List all lines of the data that include the string "issueAll".

(WORKING DATA)

-- ==== Sys2Proof/Machine/Driver.lean ====
section
/-! DEFINITION. The host driver: what the spec makes the host do around the block. Construction
(spec/40_table_generator.md R107), the calculation call (spec/41_checksum.md R120), and the commands of a dump
(spec/42_diagnostic.md R163). -/

namespace Sys2Proof.Machine

/-- The driver's ordered list of elements, `shape(input)` (spec/41_checksum.md R120). -/
def shape : HostValue → List HostElem
  | .int x => [.int x]
  | .text cs => cs.map fun c => .text [c]
  | .seq es => es
  | .other => [.other]

/-- The one command an element is sent as (spec/41_checksum.md R120): an integer's VALUE is x mod 2^32, a character's
its code point (log entry 16), and anything else goes as `elem.x2` with VALUE 0. -/
def elementCommand : HostElem → Instr
  | .int x => .calcElem .int (BitVec.ofInt 32 x)
  | .text [c] => .calcElem .char (BitVec.ofNat 32 c.toNat)
  | .text _ => .calcElem .unsup2 0
  | .other => .calcElem .unsup2 0

/-- The commands of `calculate(engine, input, skip)`; `none` is InvalidArgument with no command issued
(spec/41_checksum.md R120, spec/60_exceptions.md R189). -/
def calculateCommands (input : HostValue) (skip : HostNumber) : Option (List Instr) :=
  match skip with
  | .nonInteger => none
  | .int k =>
    if 0 ≤ k ∧ k < 2 ^ 32 then
      some (.calcBegin (BitVec.ofInt 32 k) :: (shape input).map elementCommand ++ [.calcEnd])
    else none

/-- What the driver returns for CALC_END's response (spec/41_checksum.md R120); `none` for a code R120 does not list,
which CALC_END never answers in a session. -/
def resultOfEnd (r : ResponseWord) : Option CalcResult :=
  if rspCode r = codeBits .ok then some (.checksum (rspData r))
  else if rspCode r = codeBits .unsupportedInputElement then some .unsupportedInputElement
  else if rspCode r = codeBits .skipRange then some .invalidArgument
  else none

/-- The command of `new(polynomial, width)`; `none` is ConfigurationError with no command issued
(spec/40_table_generator.md R107). -/
def newCommand (polynomial : Int) (width : HostNumber) : Option Instr :=
  match width with
  | .nonInteger => none
  | .int w =>
    if 0 < w ∧ w < 2 ^ 16 ∧ 0 ≤ polynomial then
      some (.config (BitVec.ofInt 16 w) (BitVec.ofInt 32 polynomial))
    else none

/-- What the driver returns for CONFIG's response (spec/40_table_generator.md R107). -/
def resultOfConfig (r : ResponseWord) : Option NewResult :=
  if rspCode r = codeBits .ok then some .engine
  else if rspCode r = codeBits .configurationError then some .configurationError
  else none

/-- The commands of a dump, `tread i` for i = 0 .. TL-1 in that order (spec/42_diagnostic.md R163). -/
def dumpCommands (tl : Nat) : List Instr :=
  (List.range' 0 tl).map fun i => .tableRead (BitVec.ofNat 32 i)

/-- The TL the host knows after one more command and its response: a CONFIG that answered OK changes it
(spec/30_encoding.md R85). -/
def knownLengthAfter (tl : Nat) (w : CommandWord) (r : ResponseWord) : Nat :=
  match decode w with
  | .command (.config width _) => if rspCode r = codeBits .ok then tableLength width.toNat else tl
  | _ => tl

/-- The TL the host knows from the commands and responses, oldest first, after it knew `tl`. After a reset it knows 256:
"it is `2^width` of the last CONFIG that answered OK, or 256 after reset" (spec/30_encoding.md R85). -/
def knownLength (tl : Nat) (exchanges : List (CommandWord × ResponseWord)) : Nat :=
  exchanges.foldl (fun tl e => knownLengthAfter tl e.1 e.2) tl

/-- The host offers these commands, one after the other, and nothing else. It takes a response that still waits first: it
"must not issue the next command before that response has been taken" (spec/41_checksum.md R120). -/
def State.offer (is : List Instr) (s : State) : State :=
  { s.takeResponse with hostInputs := is.map fun i => .command (encode i) }

/-- Offer the commands and let the block serve them all, each response taken before the next command
(spec/70_reset_and_hazards.md R221). -/
def issueAll (is : List Instr) (s : State) : Result := Sys2Proof.core.run is.length (s.offer is)

/-- The driver's `calculate` against the block: its result and the state left. `none` inside is a last response R120 does
not list. -/
def calculate (input : HostValue) (skip : HostNumber) (s : State) :
    Host.Outcome (Option CalcResult × State) Fault Refusal :=
  match calculateCommands input skip with
  | none => .next (some .invalidArgument, s)
  | some is =>
    match issueAll is s with
    | .next t => .next (t.responses.getLast?.bind resultOfEnd, t)
    | .fault r => .fault r
    | .refused r => .refused r

/-- The driver's `calculate(engine, input, skip = 0)`, the skip count perhaps left out (spec/41_checksum.md R120). -/
def calculateCall (input : HostValue) (skip : Option HostNumber) (s : State) :
    Host.Outcome (Option CalcResult × State) Fault Refusal :=
  calculate input (skip.getD (.int 0)) s

/-- The driver's `new` against the block, both arguments given (spec/40_table_generator.md R107). -/
def construct (polynomial : Int) (width : HostNumber) (s : State) :
    Host.Outcome (Option NewResult × State) Fault Refusal :=
  match newCommand polynomial width with
  | none => .next (some .configurationError, s)
  | some i =>
    match issueAll [i] s with
    | .next t => .next (t.responses.getLast?.bind resultOfConfig, t)
    | .fault r => .fault r
    | .refused r => .refused r

/-- The driver's `new(polynomial, width)`: "Arguments left out take the defaults 0x9B and 8" (R107). -/
def newCall (polynomial : Option Int) (width : Option HostNumber) (s : State) :
    Host.Outcome (Option NewResult × State) Fault Refusal :=
  construct (polynomial.getD Config.defaultPoly.toNat) (width.getD (.int Config.defaultWidth.toNat)) s

end Sys2Proof.Machine
end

(End WORKING DATA)

RESPONSE =
def issueAll (is : List Instr) (s : State) : Result := Sys2Proof.core.run is.length (s.offer is)
    match issueAll is s with
    match issueAll [i] s with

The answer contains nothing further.